Giter Site home page Giter Site logo

handprint's Introduction

Handprint

An experiment with handwritten text optical recognition on Caltech Archives materials.

Authors: Michael Hucka
Repository: https://github.com/caltechlibrary/handprint
License: BSD/MIT derivative – see the LICENSE file for more information

License Python Latest release

Table of Contents

☀ Introduction

Handprint (Handwritten Page Recognition Test) is a small project to examine the use of alternative optical character recognition (OCR) and handwritten text recognition (HTR) methods on documents from the Caltech Archives. Tests include the use of Google's OCR/HTR capabilities in their Google Cloud Vision API and Tesseract.

✺ Installation instructions

Handprint is a program written in Python 3 that works by invoking cloud-based services. Installation requires both obtaining a copy of Handprint itself, and also signing up for access to the cloud service providers.

⓵   Install Handprint on your computer

The following is probably the simplest and most direct way to install this software on your computer:

sudo pip3 install git+https://github.com/caltechlibrary/handprint.git --upgrade

Alternatively, you can instead clone this GitHub repository and then run setup.py manually. First, create a directory somewhere on your computer where you want to store the files, and cd to it from a terminal shell.
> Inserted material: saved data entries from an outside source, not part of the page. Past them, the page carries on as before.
theorem Tab.mem_ins {α : Type} {t : Tab α} {k : Nat} {v : α} {e : Nat × α} : e ∈ Tab.ins t k v ↔ e = (k, v) ∨ e ∈ t := by
  induction t with
  | nil => simp [Tab.ins]
  | cons x t ih =>
    obtain ⟨j, w⟩ := x
    simp only [Tab.ins]
    split
    · exact List.mem_cons
    · rw [List.mem_cons, ih, List.mem_cons]
      exact or_left_comm

theorem Tab.mem_of_mem_upd {α : Type} [DecidableEq α] {d : α} {t : Tab α} {k : Nat} {f : α → α} {e : Nat × α} (h : e ∈ Tab.upd d t k f) :
    e = (k, f (Tab.get d t k)) ∨ e ∈ t ∧ e.1 ≠ k := by
  unfold Tab.upd Tab.set at h
  split at h
  · exact .inr ⟨Tab.mem_of_mem_del h, Tab.del_not_mem t k e h⟩
  · rcases Tab.mem_ins.mp h with h | h
    · exact .inl h
    · exact .inr ⟨Tab.mem_of_mem_del h, Tab.del_not_mem t k e h⟩

theorem Tab.mem_upd_self {α : Type} [DecidableEq α] {d : α} {t : Tab α} {k : Nat} {f : α → α} (h : f (Tab.get d t k) ≠ d) :
    (k, f (Tab.get d t k)) ∈ Tab.upd d t k f := by
  unfold Tab.upd Tab.set
  rw [if_neg h]
  exact Tab.mem_ins.mpr (.inl rfl)

theorem Tab.mem_upd_ne {α : Type} [DecidableEq α] {d : α} {t : Tab α} {k : Nat} {f : α → α} {e : Nat × α} (h : e ∈ t) (hk : e.1 ≠ k) :
    e ∈ Tab.upd d t k f := by
  unfold Tab.upd Tab.set
  split
  · exact Tab.mem_del h hk
  · exact Tab.mem_ins.mpr (.inr (Tab.mem_del h hk))

theorem Tab.mem_mapv_of_mem {α : Type} [DecidableEq α] {d : α} {f : Nat → α → α} {t : Tab α} {e : Nat × α} (h : e ∈ t)
    (hd : f e.1 e.2 ≠ d) : (e.1, f e.1 e.2) ∈ Tab.mapv d f t := by
  induction t with
  | nil => cases h
  | cons x t ih =>
    obtain ⟨k, v⟩ := x
    simp only [Tab.mapv]
    rcases List.mem_cons.mp h with rfl | h
    · rw [if_neg hd]
      exact List.mem_cons_self
    · split
      · exact ih h
      · exact List.mem_cons_of_mem _ (ih h)

theorem Tab.get_mem {α : Type} {d : α} {t : Tab α} {k : Nat} (h : ∃ e ∈ t, e.1 = k) : (k, Tab.get d t k) ∈ t := by
  induction t with
  | nil =>
    obtain ⟨e, he, -⟩ := h
    cases he
  | cons x t ih =>
    obtain ⟨j, w⟩ := x
    simp only [Tab.get]
    split
    · next hj => exact hj ▸ List.mem_cons_self
    · next hj =>
      obtain ⟨e, he, hk⟩ := h
      rcases List.mem_cons.mp he with rfl | he
      · exact absurd hk hj
      · exact List.mem_cons_of_mem _ (ih ⟨e, he, hk⟩)

/-! ### A flag of a LUN -/

/-- LUN `l` is listed, and every entry of its number has the flag `g`. -/
def Bears (g : Lun → Bool) (l : Nat) (s : State) : Prop := (∃ e ∈ s.media.luns, e.1 = l) ∧ ∀ e ∈ s.media.luns, e.1 = l → g e.2 = true

theorem Bears.getLun {g : Lun → Bool} {l : Nat} {s : State} (h : Bears g l s) : g (getLun s l) = true := h.2 _ (Tab.get_mem h.1) rfl

theorem bears_modLun_self {g : Lun → Bool} (hg : g {} = false) (s : State) (l : Nat) {f : Lun → Lun} (h : g (f (getLun s l)) = true) :
    Bears g l (modLun s l f) := by
  have hne : f (getLun s l) ≠ {} := fun hd => by rw [hd, hg] at h; cases h
  refine ⟨⟨_, Tab.mem_upd_self hne, rfl⟩, fun e he hl => ?_⟩
  rcases Tab.mem_of_mem_upd he with rfl | ⟨-, hk⟩
  · exact h
  · exact absurd hl hk

theorem Bears.modLun {g : Lun → Bool} {l : Nat} {s : State} (hg : g {} = false) (h : Bears g l s) (k : Nat) {f : Lun → Lun}
    (hf : ∀ x, g x = true → g (f x) = true) : Bears g l (modLun s k f) := by
  by_cases hk : k = l
  · subst hk
    exact bears_modLun_self hg s k (hf _ h.getLun)
  · obtain ⟨⟨e, he, hl⟩, hall⟩ := h
    refine ⟨⟨e, Tab.mem_upd_ne he (by omega), hl⟩, fun e' he' hl' => ?_⟩
    rcases Tab.mem_of_mem_upd he' with rfl | ⟨he', -⟩
    · exact absurd hl' hk
    · exact hall e' he' hl'

theorem Bears.mapv {g : Lun → Bool} {l : Nat} {s u : State} (hg : g {} = false) (h : Bears g l s) {f : Nat → Lun → Lun}
    (hf : ∀ k x, g (f k x) = g x) (hu : u.media.luns = Tab.mapv {} f s.media.luns) : Bears g l u := by
  obtain ⟨⟨e, he, hl⟩, hall⟩ := h
  have hne : f e.1 e.2 ≠ {} := fun hd => by
    have := hall e he hl
    rw [← hf e.1, hd, hg] at this
    cases this
  refine ⟨⟨(e.1, f e.1 e.2), hu ▸ Tab.mem_mapv_of_mem he hne, hl⟩, fun e' he' hl' => ?_⟩
  obtain ⟨v, hv, hval⟩ := Tab.mem_mapv _ _ (hu ▸ he')
  rw [hval, hf]
  exact hall _ hv hl'

/-! ### Steady states -/

/-- A channel without its counters. -/
def chanView (s : State) (c : Nat) : Chan := { getChan s c with cnts := [] }

/-- LUNs that hang or are retired in `s` do in `u`; the channels, but for their counters, the count of retired LUNs and the time are those of `s`. -/
structure Steady (s u : State) : Prop where
  hung : ∀ l, Bears Lun.hung l s → Bears Lun.hung l u
  retired : ∀ l, Bears Lun.retired l s → Bears Lun.retired l u
  chans : ∀ c, chanView u c = chanView s c
  count : u.hlt.retiredLuns = s.hlt.retiredLuns
  now : u.nowNs = s.nowNs

theorem Steady.refl (s : State) : Steady s s := ⟨fun _ => id, fun _ => id, fun _ => rfl, rfl, rfl⟩

theorem Steady.trans {s u w : State} (h : Steady s u) (h' : Steady u w) : Steady s w :=
  ⟨fun l hb => h'.hung l (h.hung l hb), fun l hb => h'.retired l (h.retired l hb), fun c => (h'.chans c).trans (h.chans c), h'.count.trans h.count,
    h'.now.trans h.now⟩

theorem steady_of {s u : State} (hl : u.media.luns = s.media.luns) (hc : u.media.chans = s.media.chans) (hn : u.hlt.retiredLuns = s.hlt.retiredLuns)
    (ht : u.nowNs = s.nowNs) : Steady s u :=
  ⟨fun l hb => by unfold Bears; rw [hl]; exact hb, fun l hb => by unfold Bears; rw [hl]; exact hb,
    fun c => by unfold chanView getChan; rw [hc], hn, ht⟩

theorem steady_of_only {l : List Part} {s u : State} (h : Only l s u) (hm : Part.media ∉ l) (hh : Part.hlt ∉ l)
    (hn : Part.nowNs ∉ l) : Steady s u := by
  have hmedia : u.media = s.media := h .media hm
  have hhlt : u.hlt = s.hlt := h .hlt hh
  exact steady_of (congrArg Media.luns hmedia) (congrArg Media.chans hmedia) (congrArg Hlt.retiredLuns hhlt) (h .nowNs hn)

theorem steady_ite {p : Prop} [Decidable p] {s a b : State} (ha : Steady s a) (hb : Steady s b) : Steady s (if p then a else b) := by
  split <;> assumption

theorem steady_foldl {α : Type} {f : State → α → State} (h : ∀ s x, Steady s (f s x)) (l : List α) (s : State) : Steady s (l.foldl f s) := by
  induction l generalizing s with
  | nil => exact Steady.refl _
  | cons x l ih => exact (h s x).trans (ih _)

/-! ### Updates of one table -/

section
variable (s : State)

theorem steady_modLun (l : Nat) {f : Lun → Lun} (hh : ∀ x, (f x).hung = x.hung) (hr : ∀ x, (f x).retired = x.retired) : Steady s (modLun s l f) :=
  ⟨fun _ hb => hb.modLun rfl l fun x hx => (hh x).trans hx, fun _ hb => hb.modLun rfl l fun x hx => (hr x).trans hx, fun _ => rfl, rfl, rfl⟩

theorem steady_chCnt (c k n : Nat) : Steady s (chCnt s c k n) := by
  refine ⟨fun _ => id, fun _ => id, fun d => ?_, rfl, rfl⟩
  unfold chanView chCnt
  by_cases hd : d = c
  · subst hd
    rw [getChan, modChan, Tab.get_upd_self, getChan]
  · rw [getChan_modChan_ne hd]

theorem steady_modVer (v : Nat) (f : Ver → Ver) : Steady s (modVer s v f) := steady_of rfl rfl rfl rfl
theorem steady_modZone (t z : Nat) (f : Zone → Zone) : Steady s (modZone s t z f) := steady_of rfl rfl rfl rfl
theorem steady_modCmd (t seq : Nat) (f : Cmd → Cmd) : Steady s (modCmd s t seq f) := steady_of rfl rfl rfl rfl
theorem steady_modExt (e : Nat) (f : Ext → Ext) : Steady s (modExt s e f) := steady_of rfl rfl rfl rfl
theorem steady_modSet (i : Nat) (f : UcSet → UcSet) : Steady s (modSet s i f) := steady_of rfl rfl rfl rfl
theorem steady_modFold (i : Nat) (f : Fold → Fold) : Steady s (modFold s i f) := steady_of rfl rfl rfl rfl
theorem steady_modReloc (i : Nat) (f : Reloc → Reloc) : Steady s (modReloc s i f) := steady_of rfl rfl rfl rfl
theorem steady_modBlk (b : Nat) (f : FBlk → FBlk) : Steady s (modBlk s b f) := steady_of rfl rfl rfl rfl
theorem steady_newId : Steady s (newId s).1 := steady_of rfl rfl rfl rfl
theorem steady_mcnt (k n : Nat) : Steady s (mcnt s k n) := steady_of rfl rfl rfl rfl
theorem steady_stageRec : Steady s (stageRec s) := steady_of rfl rfl rfl rfl
theorem steady_watchGate : Steady s (watchGate s) := steady_of rfl rfl rfl rfl
theorem steady_bpm (b : Bpm) : Steady s { s with bpm := b } := steady_of rfl rfl rfl rfl
theorem steady_derive (v : Ver) : Steady s (derive s v) := steady_of rfl rfl rfl rfl
theorem steady_cipCnt (k n : Nat) : Steady s (cipCnt s k n) := steady_of rfl rfl rfl rfl
theorem steady_cipT (t k n : Nat) : Steady s (cipT s t k n) := steady_of rfl rfl rfl rfl
theorem steady_askRole (c : Nat) (r : Role) : Steady s (askRole s c r) := steady_of rfl rfl rfl rfl
theorem steady_dropDeep (id : Nat) : Steady s (dropDeep s id) := steady_of rfl rfl rfl rfl
theorem steady_deeps (l : List (Nat × Deep)) : Steady s { s with media := { s.media with deeps := l } } := steady_of rfl rfl rfl rfl
theorem steady_backOff (k id : Nat) : Steady s (backOff s k id) := steady_of rfl rfl rfl rfl
theorem steady_closeSet (i : Nat) : Steady s (closeSet s i) := steady_of rfl rfl rfl rfl
theorem steady_newFold (t z wl : Nat) (direct pad : Bool) (vs : List Nat) : Steady s (newFold s t z wl direct pad vs).1 := steady_of rfl rfl rfl rfl
theorem steady_logEv (sev source code : Nat) (pl : List Byte) : Steady s (logEv s sev source code pl) :=
  steady_of_only (only_logEv _ _ _ _ _) (by decide) (by decide) (by decide)
theorem steady_pushBufs (r : Nat) (l : List Nat) : Steady s (pushBufs s r l) := steady_of_only (only_pushBufs _ _ _) (by decide) (by decide) (by decide)
theorem steady_popBufs (r k n : Nat) : Steady s (popBufs s r k n).1 := steady_of_only (popBufs_spec s r k n).1 (by decide) (by decide) (by decide)
theorem steady_genCompl (t seq st r : Nat) : Steady s (genCompl s t seq st r) :=
  steady_of_only (only_genCompl_any _ _ _ _ _) (by decide) (by decide) (by decide)
theorem steady_countRead (c : Cmd) (st : Nat) : Steady s (countRead s c st) := steady_of_only (only_countRead _ _ _) (by decide) (by decide) (by decide)
theorem steady_decryptBlock (v : Nat) : Steady s (decryptBlock s v) := steady_of_only (only_decryptBlock _ _) (by decide) (by decide) (by decide)

theorem steady_freeVer (v : Nat) : Steady s (freeVer s v) :=
  (steady_modVer s v _).trans (steady_ite (Steady.refl _) ((steady_pushBufs _ _ _).trans (steady_modVer _ v _)))

theorem steady_sweepVers : Steady s (sweepVers s) := steady_foldl (fun u _ => steady_freeVer u _) _ _

theorem steady_useCipher : Steady s (useCipher s) := by
  unfold useCipher
  dsimp only
  refine Steady.trans ?_ (steady_pushBufs _ _ _)
  exact (steady_bpm s _).trans (steady_popBufs _ _ _ _)

/-! ### The queues of the LUNs -/

theorem steady_enterRd (l : Nat) (r : Rd) : Steady s (enterRd s l r) :=
  steady_ite (steady_modLun s l (fun _ => rfl) fun _ => rfl) (steady_modLun s l (fun _ => rfl) fun _ => rfl)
Next, execute the following commands:

git clone https://github.com/caltechlibrary/handprint.git
cd handprint
sudo python3 -m pip install . --upgrade

⓶   Obtain cloud service credentials

Credentials for different services need to be provided to Handprint in the form of JSON files. Each service needs a separate JSON file named after the service (e.g., microsoft.json) and placed in a directory that Handprint searches. By default, Handprint searches for the files in a subdirectory named creds where Handprint is installed, but an alternative diretory can be indicated at run-time using the -c command-line option (or /c on Windows).

The specific contents and forms of the files differ depending on the particular service, as described below.

Microsoft

Microsoft's approach to credentials in Azure involves the use of subscription keys. The credentials file for Handprint just needs to contain a single field:

{
 "subscription_key": "YOURKEYHERE"
}

The value of "YOURKEYHERE" will be a string such as "18de248475134eb49ae4a4e94b93461c". To sign up for Azure and obtain a key, visit https://portal.azure.com and sign in using your Caltech Access email address/login. (Note: you will need to turn off browser security plugins such as Ad Block and uMatrix if you have them, or else the site will not work.) It will redirect you to the regular Caltech Access login page and then (after you log in) back to the Dashboard https://portal.azure.com, from where you can create credentials. Some notes about this can be found in the project Wiki pages.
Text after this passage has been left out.